-
Notifications
You must be signed in to change notification settings - Fork 678
Description
Please provide all mandatory information!
Describe the bug (mandatory)
When page.get_text() function is applied to some pdfs that contain images, it returns the image turned upside down + it adds a black image with the same size as the original image behind it.
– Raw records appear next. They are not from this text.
-- ==== Sys2Proof/Machine/Assembler.lean ====
section
/-! DEFINITION. The command-stream assembly language (30_encoding.md R77): one command a line, `;` starts a comment,
mnemonics are case-insensitive; and the pseudo-commands that expand to fixed words, FEED and READ_DIGEST (R79). WAIT and
HASH loop on the host and have no fixed expansion. What R77 leaves open of the notation is log 12. It is notation of the
host's side: no step of the block uses it. -/

namespace Sys2Proof.Machine

/-- A space or a tab. -/
def isBlank (c : Char) : Bool := c = ' ' || c = '\t'

/-- A character of a mnemonic. -/
def isNameChar (c : Char) : Bool := c.isAlpha || c = '_' || c = '.'

/-- Nothing but blanks before the line's end or its comment. -/
def atLineEnd (cs : List Char) : Bool :=
  match cs.dropWhile isBlank with
  | [] => true
  | c :: _ => c = ';'

/-- The value of a digit in the base given. -/
def digitValue (base : Nat) (c : Char) : Option Nat :=
  let n := c.toNat
  let v := if 48 ≤ n ∧ n ≤ 57 then some (n - 48)
    else if 65 ≤ n ∧ n ≤ 70 then some (n - 55)
    else if 97 ≤ n ∧ n ≤ 102 then some (n - 87)
    else none
  v.bind fun d => if d < base then some d else none

/-- The number the leading digits of a text spell, from the value read so far, with the text after them. -/
def digits (base : Nat) (acc : Nat) : List Char → Nat × List Char
  | [] => (acc, [])
  | c :: cs =>
    match digitValue base c with
    | some d => digits base (acc * base + d) cs
    | none => (acc, c :: cs)

/-- A number: `0x` and hex digits, or decimal digits (R77). -/
def number : List Char → Option (Nat × List Char)
  | '0' :: 'x' :: c :: cs => if (digitValue 16 c).isSome then some (digits 16 0 (c :: cs)) else none
  | c :: cs => if (digitValue 10 c).isSome then some (digits 10 0 (c :: cs)) else none
  | [] => none

/-- A byte operand: a number 0..255 or, for CHAR, a quoted ASCII character; anything else is an assembly error (R77). -/
def byteOperand (quoted : Bool) (cs : List Char) : Option Byte :=
  match cs.dropWhile isBlank with
  | '\'' :: c :: '\'' :: rest =>
    if quoted && c.toNat < 128 && atLineEnd rest then some (BitVec.ofNat 8 c.toNat) else none
  | text =>
    match number text with
    | some (n, rest) => if n < 256 && atLineEnd rest then some (BitVec.ofNat 8 n) else none
    | none => none

/-- A raw 16-bit word (R77 `.word`). -/
def wordOperand (cs : List Char) : Option CommandWord :=
  match number (cs.dropWhile isBlank) with
  | some (n, rest) => if n < 65536 && atLineEnd rest then some (BitVec.ofNat 16 n) else none
  | none => none

/-- The bytes of a quoted text, up to its closing quote; a character outside ASCII is its UTF-8 bytes (20_memory.md R56). -/
def textOperand (cs : List Char) : Option (List Byte) :=
  match cs.dropWhile isBlank with
  | '"' :: rest =>
    match rest.dropWhile (· ≠ '"') with
    | _ :: after =>
      if atLineEnd after then
        some ((rest.takeWhile (· ≠ '"')).flatMap fun c => (String.utf8EncodeChar c).map fun b => b.toBitVec)
      else none
    | [] => none
  | _ => none

/-- The words of one line: none is an assembly error; an empty or a comment line has no words (R77, R79). DESIGN CHOICE (log
12): a mnemonic and its operand need no blank between them, since a mnemonic ends at the first character that is no letter,
underscore or dot; R77 does not say whether they must be separated. -/
def assembleLine (line : List Char) : Option (List CommandWord) :=
  let text := line.dropWhile isBlank
  let name := (text.takeWhile isNameChar).map Char.toLower
  let rest := text.dropWhile isNameChar
  let plain (i : Instr) : Option (List CommandWord) := if atLineEnd rest then some [encode i] else none
  if name = [] then (if atLineEnd text then some [] else none)
  else if name = ['s', 't', 'a', 'r', 't'] then plain (.start 0)
  else if name = ['f', 'i', 'n', 'i', 's', 'h'] then plain (.finish 0)
  else if name = ['r', 'e', 'a', 'd', '_', 's', 't', 'a', 't', 'u', 's'] then plain (.readStatus 0)
  else if name = ['c', 'h', 'a', 'r'] then (byteOperand true rest).map fun c => [encode (.char c)]
  else if name = ['r', 'e', 'a', 'd', '_', 'o', 'u', 't'] then (byteOperand false rest).map fun i => [encode (.readOut i)]
  else if name = ['.', 'w', 'o', 'r', 'd'] then (wordOperand rest).map fun w => [w]
  else if name = ['f', 'e', 'e', 'd'] then (textOperand rest).map feed
  else if name = ['r', 'e', 'a', 'd', '_', 'd', 'i', 'g', 'e', 's', 't'] then
    if atLineEnd rest then some readDigest else none
  else none

/-- The words of a program, line by line; none if any line is an assembly error (R77). -/
def assemble (lines : List (List Char)) : Option (List CommandWord) :=
  (lines.mapM assembleLine).map List.flatten

end Sys2Proof.Machine
end

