/-- An invalid character ends the computation (R183). -/
theorem invalid_char_ends {nibp : Bool} {s : State} {c : Byte} {t : List Byte} {y : Byte} (h : Absorbing nibp s)
    (hv : valid c = false) (hpending : pending s.stream = .char c :: (t.map Instr.char ++ [.finish y])) :
    ∃ k u, runSteps k s = .next u ∧ FailedWith .invalidCharacter u :=
  raise_ends h.not_busy h.reset_eq hpending (fun _ => not_start_of_mem_rest) fun ws rs =>
    ((h.withEnv ws rs _ _).exec_char c).trans (congrArg _ (takeChar_invalid c _ hv))

/-- FINISH with a nibble pending ends the computation (R184). -/
theorem odd_finish_ends {s : State} {y : Byte} (h : Absorbing true s) (hpending : pending s.stream = [.finish y]) :
    ∃ k u, runSteps k s = .next u ∧ FailedWith .invalidLength u :=
  raise_ends h.not_busy h.reset_eq hpending (by simp) fun ws rs =>
    ((h.withEnv ws rs _ _).exec_finish y).trans (congrArg _ (finishInput_odd _ h.nibp_eq))

/-- From an open computation with no nibble pending, a text and FINISH end as the text decodes, two characters at a time. -/
theorem text_ends (t : List Byte) (y : Byte) (s : State) (h : Absorbing false s)
    (hpending : pending s.stream = t.map Instr.char ++ [.finish y]) :
    ∃ k u, runSteps k s = .next u ∧ EndsAs s u (hexDecode t) := by
  induction t using pairs.induct generalizing s with
  | case1 c0 c1 rest ih =>
    cases h0 : valid c0 with
    | false =>
      rw [hexDecode_invalidCharacter ⟨c0, by simp, h0⟩]
      exact invalid_char_ends (t := c1 :: rest) h h0 hpending
    | true =>
      obtain ⟨k, u, hrun, hu, hpending', hhi, ha, hfill, hdraw⟩ := first_char_taken h h0 hpending
      cases h1 : valid c1 with
      | false =>
        obtain ⟨k', v, hrun', hv⟩ := invalid_char_ends hu h1 hpending'
        refine ⟨k + k', v, (runSteps_add k k' hrun).trans hrun', ?_⟩
        rw [hexDecode_invalidCharacter ⟨c1, by simp, h1⟩]
        exact hv
      | true =>
        obtain ⟨k', v, hrun', hv, hpending'', hfeed, hdraw'⟩ := second_char_taken hu h1 hpending'
        obtain ⟨k'', x, hrun'', hx⟩ := ih v hv hpending''
        refine ⟨k + k' + k'', x, (runSteps_add _ k'' ((runSteps_add k k' hrun).trans hrun')).trans hrun'', ?_⟩
        rw [hhi, ha, hfill] at hfeed
        rw [hdraw, hfill] at hdraw'
        rw [hexDecode_pair h0 h1]
        exact endsAs_cons hfeed hdraw' hx
  | case2 c =>
    cases hv : valid c with
    | false =>
      rw [hexDecode_invalidCharacter ⟨c, by simp, hv⟩]
      exact invalid_char_ends (t := []) h hv hpending
    | true =>
      obtain ⟨k, u, hrun, hu, hpending', _⟩ := first_char_taken h hv hpending
      obtain ⟨k', v, hrun', hfailed⟩ := odd_finish_ends hu hpending'
      refine ⟨k + k', v, (runSteps_add k k' hrun).trans hrun', ?_⟩
      rw [hexDecode_of_valid (by simpa using hv)]
      exact hfailed
  | case3 =>
    obtain ⟨k, u, hrun, hfinished, hdraw⟩ := finish_taken h hpending
    refine ⟨k, u, hrun, hfinished, ?_⟩
    have hone : (s.fill.toNat + 0) / 136 = 0 := by
      have := h.fill_le
      omega
    rw [hdraw, pairs, List.length_nil, hone]

/-! ## The wrapper contract -/

theorem length_of_hexDecode {t m : List Byte} (h : hexDecode t = .ok m) : m.length = t.length / 2 := by
  rw [hexDecode] at h
  split_ifs at h with hvalid hodd
  injection h with h
  rw [← h]
  exact (pairs_spec (t.length / 2) t (by omega)).1

/-- The digest of a message is formatted from the incremental form's state (42_sponge.md R158). -/
theorem hash_eq_squeeze (m : List Byte) : hash m = squeeze (padAndPermute (m.foldl feedByte (zeroLanes, 0))) := by
  rw [hash, padAndPermute, (incrementalFormEqualsHash m).2]

theorem keccak256_of_hexDecode_ok {t m : List Byte} (h : hexDecode t = .ok m) :
    keccak256 t = .ok (encodeDigest (hash m)) := by
  rw [keccak256, h]

theorem keccak256_of_hexDecode_error {t : List Byte} {e : HexError} (h : hexDecode t = .error e) :
    keccak256 t = .error e := by
  rw [keccak256, h]

theorem status_of_failedWith {e : Err} {u : State} (h : FailedWith e u) : u.status = errorResponse e := by
  obtain ⟨_, hphase, herr, _⟩ := h
  rw [status_eq, hphase, herr, statusByte_error]

theorem status_of_finishedWith {a : Lanes} {u : State} (h : FinishedWith a u) : u.status = 0x03 := by
  obtain ⟨_, hphase, herr, _⟩ := h
  rw [status_eq, hphase, herr, statusByte_done_none]

/-- Settles O52: START opens a computation at the zero state, from where the text and FINISH end as `text_ends` says. -/
theorem hashSequenceComputesKeccak256 : Obligations.HashSequenceComputesKeccak256 := by
  intro t s x y hp hreset hpending
  obtain ⟨k, w, rest, rs, hrest, hrun⟩ := command_taken hp hreset hpending
  have hstart := hrun _ ((exec_start x _).trans (congrArg _ (unlessBusy_of_not_busy _ _ hp)))
  obtain ⟨k', u, hrun', hends⟩ := text_ends t y (openComputation (withEnv (w :: rest) rs s.slack s.draw s))
    (absorbing_openComputation hreset) hrest
  refine ⟨k + k', u, (runSteps_add k k' hstart).trans hrun', ?_⟩
  cases hdecode : hexDecode t with
  | error e =>
    rw [hdecode] at hends
    have hstatus := status_of_failedWith hends
    obtain ⟨hstream, hphase, herr, hout⟩ := hends
    rw [keccak256_of_hexDecode_error hdecode]
    refine ⟨hstream, fun h hok => (by cases hok), fun he => ?_, fun he => ?_⟩
    · injection he with he
      subst he
      exact ⟨hphase, herr, hout, hstatus⟩
    · injection he with he
      subst he
      exact ⟨hphase, herr, hout, hstatus⟩
  | ok m =>
    rw [hdecode] at hends
    obtain ⟨hfinished, hdraw⟩ := hends
    have hstatus := status_of_finishedWith hfinished
    obtain ⟨hstream, hphase, herr, hout⟩ := hfinished
    have hfill : (openComputation (withEnv (w :: rest) rs s.slack s.draw s)).fill.toNat = 0 := rfl
    rw [openComputation_a, hfill, ← hash_eq_squeeze] at hout
    rw [hfill, openComputation_draw, withEnv_draw, length_of_hexDecode hdecode] at hdraw
    have hblocks : (0 + t.length / 2) / 136 = t.length / 272 := by omega
    rw [keccak256_of_hexDecode_ok hdecode]
    refine ⟨hstream, fun h hok => ?_, fun he => (by cases he), fun he => (by cases he)⟩
    injection hok with hok
    exact ⟨hphase, herr, hout.trans hok, hstatus, by rw [hdraw, hblocks]⟩

end Sys2Proof.Machine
This does not happen to other documents.
To Reproduce (mandatory)
I attach two documents:
-
document_OK.pdf --> document where the error does not happen
document_OK.pdf -
document_ERROR.pdf --> document where the error happens.
document_ERROR.pdf
In order to reproduce the error, please run the following code:
`
import fitz
file_ok = 'document_OK.pdf'
file_error = 'document_ERROR.pdf'
doc_ok = fitz.open(file_ok)
doc_error = fitz.open(file_error)
html_text_ok = ''
for page in doc_ok:
html_text_ok += page.get_text("html")
html_text_error = ''
for page in doc_error:
html_text_error += page.get_text('html')
`
Expected behavior (optional)
The expected behavior is the following:

Which generates the image in base64 in the document image_base64_OK.txt and the html in the file document_OK.txt (it is not permitted to upload html files, so I attach it as txt).
document_OK.txt
image_base64_OK.txt
However, the image in document_ERROR.pdf is converted to two images:

- A black rectangle.
- The image in the pdf turned upside down.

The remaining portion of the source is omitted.